8. The Learned Counsel for the petitioners refers to the decision of Ramesam, J., in Sayyed Abdul Huk v. Tumuluri Vaikuntam : (1927)52MLJ318 . In that case the Court expressed the view that though a contract to the contrary within the meaning of Section 253 of the Contract Act (Section 42 of the Partnership Act) need not always be express and can be inferred from certain facts, the mere existence of an adventure is not such a fact leading to an inference of an agreement to the contrary and the relevant observations arc these:

It is not possible to hold that where-ever there is an adventure that itself amounts to a contract to the contrary. I do not say that 'a contract to the contrary' should be always express. It may be that it can be inferred from certain facts but it seems to me that the mere existence of an adventure is not such a fact as leads to the inference of an agreement to the contrary.

But the above case related to the interpretation of Section 42(b) of the Partnership Act dealing with the dissolution of the firm by completion of an adventure and, therefore, the said decision that from the mere existence of an adventure one cannot infer an agreement to the contrary cannot be taken to be a direct decision on the point in question. It is well-established that an agreement to the contrary contemplated by Section 42 of the Partnership Act need not be in writing but can also be oral. It is equally well-established that such an agreement need not be express but can be implied from the conduct of the surviving partners in carrying out the partnership activities. In Dwarakadas and Co. v. Income-tax Commissioner : [1956]29ITR903(Bom) , a Division Bench of the Bombay High Court consisting of Chagla, C.J., and Tendolkar, J., had expressed the view thus:

What is overlooked is that the law does not require that a partnership deed should be in writing. The agreement of partnership may be oral and the oral partnership agreement is as effective as a Written partnership agreement. It is, only for the purpose of Section 26-A and for the purpose of registration, that an instrument of partnership is necessary, and partners who have already started doing business by an oral agreement would be perfectly justified in saying to themselves....

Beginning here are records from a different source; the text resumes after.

/-- A write of OP and GO to SEQ_Pp_CMD: refused while a fence holds the partition or the engine (R337), and for another partition's
register (R13); BAD_CMD for a reserved bit. -/
def State.seqCommand (s : State) (a : Agent) (p op rsv : Nat) (run : State → Nat × Nat × State) : State :=
  if s.accessFenced a (some 2) then s.respErr
  else if s.agentPart a ≠ p || 8 ≤ p then s.denied a (0x80100C + p * 0x100)
  else
    let s := s.respOk.wr .SEQ_P_CMD op p
    if rsv ≠ 0 then s.seqResult p 5 (s.fld .SEQ_P_RESULT 15 0 p)
    else
      let r := run s
      r.2.2.seqResult p r.1 r.2.1

/-- MEM of a sequence may lie there (R139): commons quads or software extents of the partition. -/
def State.seqMemory (s : State) (p a n : Nat) : Bool :=
  (blocksOf 0x100000 a n).all (fun b =>
    let x := max a (b * 0x100000)
    match regionOf x with
    | .commons _ => s.granuleVerdict p true x == .ok
    | .warm e => s.softwareExtent p e
    | _ => false)

/-- The bytes of a sequence's memory (R139). -/
def SeqRec.bytes (r : SeqRec) : Nat := r.layers * 0x10000 + 4 * r.layers * r.stride

/-- The arguments of OPEN and FORK. -/
structure OpenArgs where
  mem : Nat
  scoreEv : Nat
  maxLen : Nat
  budget : Nat
  parent : Nat
  deriving DecidableEq, Repr

/-- The arguments of OPEN and FORK in the ARG registers (R144). -/
def State.openArgs (s : State) (p : Nat) : OpenArgs :=
  ⟨s.rd .SEQ_P_ARG p 0 + 2 ^ 32 * s.fld .SEQ_P_ARG 15 0 p 1, s.fld .SEQ_P_ARG 31 31 p 2, s.fld .SEQ_P_ARG 18 0 p 2,
    s.fld .SEQ_P_ARG 15 0 p 3, s.fld .SEQ_P_ARG 31 16 p 3⟩

/-- The refusal of an OPEN or FORK by its entries, its geometry and its memory, 0 for none (R137, R139, R144). -/
def State.openRefusal (s : State) (p : Nat) (x : OpenArgs) (r : SeqRec) : Nat :=
  if (s.part p).seqEntries ≤ (s.seqsOf p).length || 4096 ≤ s.sqe.seqs.length then 6
  else if !(s.geom p).ok || x.maxLen = 0 || 262144 < x.maxLen || x.mem % 0x10000 ≠ 0 || !s.seqMemory p x.mem r.bytes ||
      s.sqe.seqs.any (fun o => rangesMeet x.mem r.bytes o.2.mem o.2.bytes) then 7
  else 0

/-- What the engine would keep of a new sequence. -/
def State.newSeqRec (s : State) (p : Nat) (x : OpenArgs) : SeqRec :=
  let g := s.geom p
  ⟨p, x.mem, g.layers, g.slots, (x.maxLen + g.slots - 1) / max 1 g.slots⟩

/-- The lowest free entry filled (R142, R143): the sequence and the state with its page table cleared. -/
def State.openEntry (s : State) (p : Nat) (x : OpenArgs) (r : SeqRec) (parent : Nat) : Nat × State :=
  let n := ((List.range 4096).find? (fun k => s.seqState k == 0)).getD 0
  let ws := [2 ^ 28 + p * 2 ^ 24, 0, 0, x.scoreEv * 2 ^ 31 + x.maxLen, x.mem % 2 ^ 32, x.mem / 2 ^ 32, 0, parent * 2 ^ 16 + x.budget, 0]
  let s := ws.zipIdx.foldl (fun s w => s.wr .SEQ_ENT w.1 n w.2) s
  let s := (s.seqTouch p r.table.1 r.table.2).zero r.table.1 r.table.2
  (n, { s with sqe := { s.sqe with seqs := s.sqe.seqs ++ [(n, r)] } })

/-- OPEN (R144). -/
def execOpenSeq (a : Agent) (p rsv : Nat) (s : State) : Host.Outcome State Fault Refusal :=
  .next <| s.seqCommand a p 1 rsv fun s =>
    let x := s.openArgs p
    let last := s.fld .SEQ_P_RESULT 15 0 p
    if s.fld .SEQ_P_ARG 31 16 p 1 ≠ 0 || s.fld .SEQ_P_ARG 30 19 p 2 ≠ 0 || x.parent ≠ 0 then (5, last, s)
    else
      let r := s.newSeqRec p x
      match s.openRefusal p x r with
      | 0 => let y := s.openEntry p x r 0xFFFF; (0, y.1, y.2)
      | c => (c, last, s)

/-- A sequence of partition `p` that is not FREE. -/
def State.ownsSeq (s : State) (p n : Nat) : Bool := n < 4096 && s.seqState n != 0 && s.fld .SEQ_ENT 27 24 n 0 == p

/-- CLOSE (R143, R144). -/
def execCloseSeq (a : Agent) (p rsv : Nat) (s : State) : Host.Outcome State Fault Refusal :=
  .next <| s.seqCommand a p 2 rsv fun s =>
    let n := s.fld .SEQ_P_ARG 15 0 p 0
    if s.fld .SEQ_P_ARG 31 16 p 0 ≠ 0 || !s.ownsSeq p n then (5, n, s)
    else if s.seqState n = 2 then (0, n, s.setSeqState n 4)
    else if s.seqState n = 4 then (9, n, s)
    else (0, n, s.freeSequence n)

/-- LENGTH of a sequence. -/
def State.seqLength (s : State) (n : Nat) : Nat := s.rd .SEQ_ENT n 1
/-- STAGED of a sequence. -/
def State.seqStaged (s : State) (n : Nat) : Nat := s.fld .SEQ_ENT 8 0 n 2
/-- MAX_LEN of a sequence. -/
def State.seqMax (s : State) (n : Nat) : Nat := s.fld .SEQ_ENT 18 0 n 3

/-- Segments of an area that do not read clean. -/
def State.badSegments (s : State) (a n : Nat) : List Nat :=
  (blocksOf 512 a n).filter (fun g => s.badCheck.contains g || !s.readable (g * 512) 512)

/-- Staging slots copied from one sequence memory to another, layer by layer; a segment that does not check stays so. -/
def State.copyStaging (s : State) (p : Nat) (g : Geom) (src dst k : Nat) : State :=
  (List.range g.layers).foldl (fun s l =>
    let parts := (List.range k).flatMap (slotParts g)
    let bad := (parts.flatMap (fun x => s.badSegments (src + l * 0x10000 + x.1) x.2)).map (fun q => q - src / 512 + dst / 512)
    let s := parts.foldl (fun s x =>
      (s.seqTouch p (src + l * 0x10000 + x.1) x.2).seqStoreKeep p (dst + l * 0x10000 + x.1) (s.getBytes (src + l * 0x10000 + x.1) x.2)) s
    { s with badCheck := s.badCheck ++ bad.eraseDups.filter (fun q => !s.badCheck.contains q) }) s

/-- FORK (R144, R145): every page of the parent counts one more. -/
def execFork (a : Agent) (p rsv : Nat) (s : State) : Host.Outcome State Fault Refusal :=
  .next <| s.seqCommand a p 3 rsv fun s =>
    let x := s.openArgs p
    let last := s.fld .SEQ_P_RESULT 15 0 p
    let q := x.parent
    if s.fld .SEQ_P_ARG 31 16 p 1 ≠ 0 || s.fld .SEQ_P_ARG 30 19 p 2 ≠ 0 || !s.ownsSeq p q then (5, last, s)
    else
      let r := s.newSeqRec p x
      match s.openRefusal p x r with
      | 0 =>
        if x.maxLen < s.seqLength q then (9, last, s)
        else
          let pages := s.seqPages q
          let tables := (List.range r.layers).map (s.seqTable q)
          let y := s.openEntry p x r q
          let n := y.1
          let s := y.2
          let s := (((s.wr .SEQ_ENT (s.seqLength q) n 1).wrF .SEQ_ENT 8 0 (s.seqStaged q) n 2).wr .SEQ_ENT pages n 6)
          let s := tables.zipIdx.foldl (fun s t =>
            t.1.zipIdx.foldl (fun s e => s.seqStore p (r.entryAt t.2 e.2) (bytesLE 4 (2 ^ 31 + e.1))) s) s
          let s := tables.flatten.foldl (fun s g => match alGet s.sqe.pages g with
            | some pg => { s with sqe := { s.sqe with pages := alSet s.sqe.pages g { pg with count := pg.count + 1 } } }
            | none => s) s
          (0, n, s.copyStaging p (s.geom p) (s.seqRec q).mem x.mem (s.seqStaged q))
      | c => (c, last, s)

/-- TRUNCATE (R144, R145). -/
def execTruncate (a : Agent) (p rsv : Nat) (s : State) : Host.Outcome State Fault Refusal :=
  .next <| s.seqCommand a p 4 rsv fun s =>
    let n := s.fld .SEQ_P_ARG 15 0 p 0
    let len := s.rd .SEQ_P_ARG p 1
    if s.fld .SEQ_P_ARG 31 16 p 0 ≠ 0 || !s.ownsSeq p n then (5, n, s)
    else if s.seqState n = 2 then (8, n, s)
    else if len + s.seqStaged n < s.seqLength n || s.seqLength n < len then (9, n, s)
    else
      let d := s.seqLength n - len
      (0, n, (s.wr .SEQ_ENT len n 1).wrF .SEQ_ENT 8 0 (s.seqStaged n - d) n 2)

/-! ## Pages (R151, R152, R157, R158) -/

/-- The free pages of the engine's extents of a partition. -/
def State.freePages (s : State) (p : Nat) : List Nat :=
  ((s.upool.extents.filter (fun x => x.2.part == p && x.2.holder == Holder.seqEngine)).flatMap (fun x => pagesOf x.1)).filter
    (fun g => (alGet s.sqe.pages g).isNone)

/-- The new pages of the flush in progress of a partition. -/
def SeqPart.flushPages (x : SeqPart) : List Nat := match x.builds with | b :: _ => b.pages | [] => []

/-- Those set. -/
def State.setFlushPages (s : State) (p : Nat) (l : List Nat) : State :=
  let x := s.seqPart p
  s.setSeqPart p { x with builds := listUpdate x.builds 0 (fun (b : Build) => { b with pages := l }) }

The above decision proceedes on the basis that an agreement to form a partnership may be oral and, therefore, an agreement to the contrary contemplated by Section 42 can also be oral, provided such an oral agreement is entered into before the death of a partner. In, Kesar Chand v. Uttam Chand , Sir Madhavan Nair, held that where a partnership firm has gone on as a living concern continuously since the time it was started, notwithstanding the death of some members of the firm with the surviving partners or by the legal representatives of the deceased partner taking his place, death should not be taken, to result in the dissolution of the firm. In G. S. Oswal v. R.V. Dixit A.I.R. 1956 Nag. 46, a Division Bench took the view that the existence of an agreement between the partners to the effect that the death of the partner will ' not cause dissolution of the partnership can be inferred from the conduct of the parties. In that case in spite of the intervening death of partners, the partnership was continued by the legal representatives of the deceased partners stepping into their shoes and this was taken as sufficient to raise a plea of existence of an agreement to the contrary between the partners as contemplated in Section 42, though there was no direct evidence of an express agreement to the effect that the partnership would not be dissolved on account of the death of the partner. In Kesramal v. Dalichand , the Court has also taken the same view and the reasoning contained therein is as follows:

It is true that Section 42 of the Partnership Act provides that a firm is dissolved by the death of a partner. It must, however, be remembered that this would be subject to contract between the partners as the opening words of Section 42 go to show. Again, it is not necessary that a contract between the partners in this connection need be express, but may be implied and it may be possible to spell out such a contract from the subsequent conduct of the surviving partner and the heirs of the deceased. Whether a firm which should have otherwise been dissolved by the death of one of its partners, still continued to exist without being dissolved, would depend on the facts and circumstances of each case.

In Tulsiram v. Anni Bai : AIR1963Ori11 , it has been held that though normally a partnership firm would stand dissolved on the death of a partner unless it is otherwise contracted for, if it is found from the subsequent conduct of the parties that despite the death of a partner the partnership continued and functioned with the surviving partners, then it would be taken that it continued by virtue of a contractual relationship.

9. Having regard to the principles laid down in the above cases, the conduct of the surviving partners in this case in continuing the partnership business will lead to the inference that there should have been an agreement that the death of a partner will not result in the dissolution of the firm. Therefore, the Tribunal's finding that the respondent firm which has been granted the permit is the firm which had applied for a permit in the year 1960 has to be accepted.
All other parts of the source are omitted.